One would probably think that at this point, the novel moves to the story that everyone knows, and yes, it does. But the great thing about this book, and the reason why it represents a gem for Christian fantasy, is that this genre allows the author, as well as the reader, to experience an old story in a completely new manner. The novel shifts perspectives from angels, humans and demons, putting the early human life of Jesus into a context that to my knowledge has never been explored in this manner before. This is the Nativity story written by someone with a perspective that is Catholic in etymological essence(meaning “universal”), rather than in dogma. This is the story of the first Christmas written for those who find delight in reading tales of epic battles.

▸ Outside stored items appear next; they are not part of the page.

-- ==== Sys2Proof/Machine/Power.lean ====
section
/-!
DEFINITION. Supplies, clock sources, resets and the release order (R55 to R81), with the fuse load that step 3 holds (R76, R83).
-/
namespace Sys2Proof.Machine

/-- The clock record replaced. -/
def State.setClk (s : State) (f : Clocks → Clocks) : State := { s with clocks := f s.clocks }
/-- The power record replaced. -/
def State.setPow (s : State) (f : Power → Power) : State := { s with power := f s.power }
/-- The power record replaced after at least one more oscillator cycle (R79). -/
def State.setPowLater (s : State) (f : Power → Power) : State := s.setPow fun p => { f p with cycle := [] }

/-- Supply n serves a released domain (R55, R57). -/
def supplyInUse (s : State) (n : Nat) : Bool :=
  (List.range 12).any fun k => decide (1 ≤ k) && s.rel k && (BitVec.ofNat 11 (stepSupplies k)).getLsbD n

/-- The F variants have no comparator for the vat supplies (R56, R58). -/
def noComparator (s : State) (n : Nat) : Bool := (s.isF && (n == 7 || n == 8)) || decide (10 < n)

/-- A supply has stayed above its good threshold (R56). -/
def execSupplyGood (n : Nat) (s : State) : Res :=
  .next (if s.power.off || noComparator s n then s
    else s.setPowLater fun p => { p with good := p.good ||| BitVec.ofNat 11 (2 ^ n) })

/-- A supply becomes bad: after the release of a domain it serves, the power-on reset follows; before, the release order only
waits (R56, R57). -/
def execSupplyBad (n : Nat) (s : State) : Res :=
  .next (if s.power.off || noComparator s n || !s.power.good.getLsbD n then s
    else
      let used := supplyInUse s n || s.fires 1
      let s := s.setPow fun p => { p with good := p.good &&& ~~~(BitVec.ofNat 11 (2 ^ n)) }
      if used then s.reset_ 1 n true s.power.rstLow false else s)

/-- A good supply below its warning threshold: its PM_WARN bit, and the event where PM_WARN_EN allows it (R56, R58). -/
def execSupplyWarn (n : Nat) (s : State) : Res :=
  .next (if s.power.off || noComparator s n || !s.power.good.getLsbD n then s
    else if s.b .pmWarnEn n then s.raise 2 n 0
    else s.orReg .pmWarn (bit32 n true))

/-- The power-on reset: by a bad supply, or at the first rise of the always-on supplies after a power-off, which is not held
(R57, R72, R74). -/
def execPowerOnReset (supply : Option Nat) (s : State) : Res :=
  .next (match supply with
    | some n => if s.power.off || s.power.good.getLsbD n || noComparator s n then s else s.reset_ 1 n true s.power.rstLow false
    | none =>
      if s.power.off then
        s.setPow fun p => { p with off := false, good := p.good ||| 0x204, cause := 0x01F00001 }
      else s)

/-- The always-on supplies fall: everything is lost, the latch too; the fuses, the balls and the flash remain (R57, R73). -/
def execPowerOff (s : State) : Res :=
  .next { fuses := s.fuses, straps := s.straps, flash := s.flash, out := s.out, free := s.free, pending := s.pending,
          link := { refclk := s.link.refclk }, time := { ppsIn := s.time.ppsIn }, power := { good := 0, off := true } }

/-- RST_N low past its filter: the reset is held while it stays low (R72, R74). -/
def execRstNReset (s : State) : Res := .next (if s.power.off then s else s.reset_ 2 0xF false true false)

/-- RST_N returns high: the release order may start (R74). -/
def execRstNRelease (s : State) : Res := .next (s.setPowLater fun p => { p with rstLow := false })

/-- The watchdog expires (R138). -/
def execWatchdogExpiry (s : State) : Res :=
  .next (if (s.pair.wdogOn && !s.pair.wdogPaused) || s.fires 3 then s.reset_ 3 0xF true s.power.rstLow false else s)

/-- The clock-loss reset (R68). -/
def State.clockLoss (s : State) : State := s.reset_ 5 0xF true s.power.rstLow false

/-- Both sources have stopped (R68). -/
def execClockLossReset (s : State) : Res := .next (if s.power.off then s else s.clockLoss)

/-- The third failed fuse load: a reset whose bring-up makes no load (R76). -/
def execFuseCrcExhaustion (s : State) : Res :=
  .next (if (decide (s.boot.fuseTries = 3) && !s.boot.passed) || s.fires 6 then s.reset_ 6 0xF true s.power.rstLow true else s)

/-- The hold of 1,000 oscillator cycles has ended and the trim code is back at 0x20 (R74). -/
def execResetHoldEnd (s : State) : Res :=
  .next (if s.power.hold && s.clocks.trim == 0x20 then s.setPowLater fun p => { p with hold := false } else s)

/-- The code towards which the trim steps: 0x20 in a reset and until a fuse load passes, then TARGET (R60). -/
def trimTarget (s : State) : BitVec 6 :=
  if s.power.hold || s.power.rstLow || !s.boot.passed || !s.rel 3 then 0x20 else BitVec.ofNat 6 (s.f .crOscTrim 5 0)

/-- One step of the trim code; OSC_READY is 0 while the oscillator settles; step 3 completes at the fused value (R60, R77). -/
def execOscTrimStep (s : State) : Res :=
  let t := trimTarget s
  .next (if s.power.off || s.clocks.trim == t then s
    else
      let c := if s.clocks.trim.toNat < t.toNat then s.clocks.trim + 1 else s.clocks.trim - 1
      let s := (s.setClk fun k => { k with trim := c, oscReady := false }).setPowLater id
      if s.boot.passed && c == t && s.rel 3 then s.setPow fun p => { p with fuseDone := true } else s)

/-- A fuse-load attempt: a failing row, or a pass that gives every fuse register its value (R76, R83). -/
def execFuseLoad (failRow : Option Nat) (s : State) : Res :=
  .next (if !s.rel 3 || s.rel 4 || s.boot.passed || s.power.noFuse || decide (3 ≤ s.boot.fuseTries) then s
    else match failRow with
      | some r => { s with boot := { s.boot with fuseTries := s.boot.fuseTries + 1, failRow := BitVec.ofNat 5 r } }
      | none =>
        let s := { s with boot := { s.boot with fuseTries := s.boot.fuseTries + 1, passed := true } }
        if s.clocks.trim == s.fuses.trim then s.setPow fun p => { p with fuseDone := true } else s)

/-- The class of each command port, fixed at the release of the control pair (R107). -/
def portClass (s : State) : Nat → BitVec 2
  | 0 => 2 | 1 => 2
  | 2 => if s.boot.sampled.portTrust && !(s.boot.passed && s.fuses.trustLock) then 2 else 1
  | 4 => if s.boot.sampled.uplinkClass = 1 then 1 else 0
  | _ => 0

/-- The five port classes set. -/
def State.setClasses (s : State) : List Nat → State
  | [] => s
  | p :: ps => State.setClasses (s.setPort p { s.port p with cls := portClass s p }) ps

/-- The key of a vat bank in the table of spare rows: stack, channel, bank (R323). -/
def bankKey (a : Nat) : Nat := a / 2 ^ 35 * 256 + a / 2 ^ 6 % 16 * 16 + a / 2 ^ 15 % 16

/-- The lowest spare row of a bank not taken. -/
def freeSpare (v : Vat) (key : Nat) : Option Nat := (List.range 4).find? fun i => !(SMap.get 0 v.taken key).getLsbD i

/-- A spare row taken. -/
def Vat.take (v : Vat) (key i : Nat) : Vat :=
  { v with taken := SMap.set 0 v.taken key (SMap.get 0 v.taken key ||| BitVec.ofNat 4 (2 ^ i)) }

/-- Factory repairs take spare rows before any soft spare (R341). -/
def Vat.repairs (v : Vat) : List Nat → Vat
  | [] => v
  | a :: as => Vat.repairs (match freeSpare v (bankKey a) with | some i => v.take (bankKey a) i | none => v) as

/-- The uplink lane of a download attempt, where the attempt takes one (R93). -/
def State.bootLane (s : State) : Option Nat :=
  if s.boot.state = 0 ∧ s.boot.downloading = true ∧ s.boot.sampled.bootSel = 3 then some s.fuses.upLane.toNat else none

/-- The lane of the uplink boot fuses runs the uplink during a download attempt, once the lanes are released (R93, R396). -/
def State.giveBootLane (s : State) (on : Bool) : State :=
  let n := s.fuses.upLane.toNat
  if s.rel 8 then s.setLane n { s.lane n with uplink := on } else s

/-- Lane 0 is enabled at Gen 1 and its bring-up starts, once the lanes are released (R93, R364). -/
def State.enableLane0 (s : State) : State :=
  if s.rel 8 then
    let s := s.setReg (.lkLCfg 0) 0xA03F0000
    s.setLane 0 { s.lane 0 with step := if (s.lane 0).step = 0 then 1 else (s.lane 0).step }
  else s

Witness the forces of good and evil playing crucial parts in the destiny of Christ. Meet the Holy Family as you’ve never seen them before: two young parents struggling to protect their child. Explore the friendship of Joseph, Mary and Ciprianus Longinus, the future Centurion whose proclamation changed history. Glimpse into the mind of raving tyrant King Herod and Gul-Shamar, the cruel, demented assassin who slaughtered the Innocents. Discover the unexpected, brilliantly created link between the prophecies foretelling His birth and the Essenes. Bear witness to the Magi and their gifts(again, a pleasant surprise in the shape of a nod from the author to one of the other religions that have shaped mankind…read the book and see what wise man comes from what tradition).

This book is a gift, in more ways than one. It is a read not meant to preach, but to entertain and inspire, and I, for one, find myself a richer person after having read it. Give it a try, whether you are a believer, doubter or unbeliever. For those who want their faith explored in a different manner, as  well as those who have had dull moments in church, this is the book to start with. No amount of stars could do it the justice it deserves as the beginning of what could well be the series that Christian fantasy has always been in need of.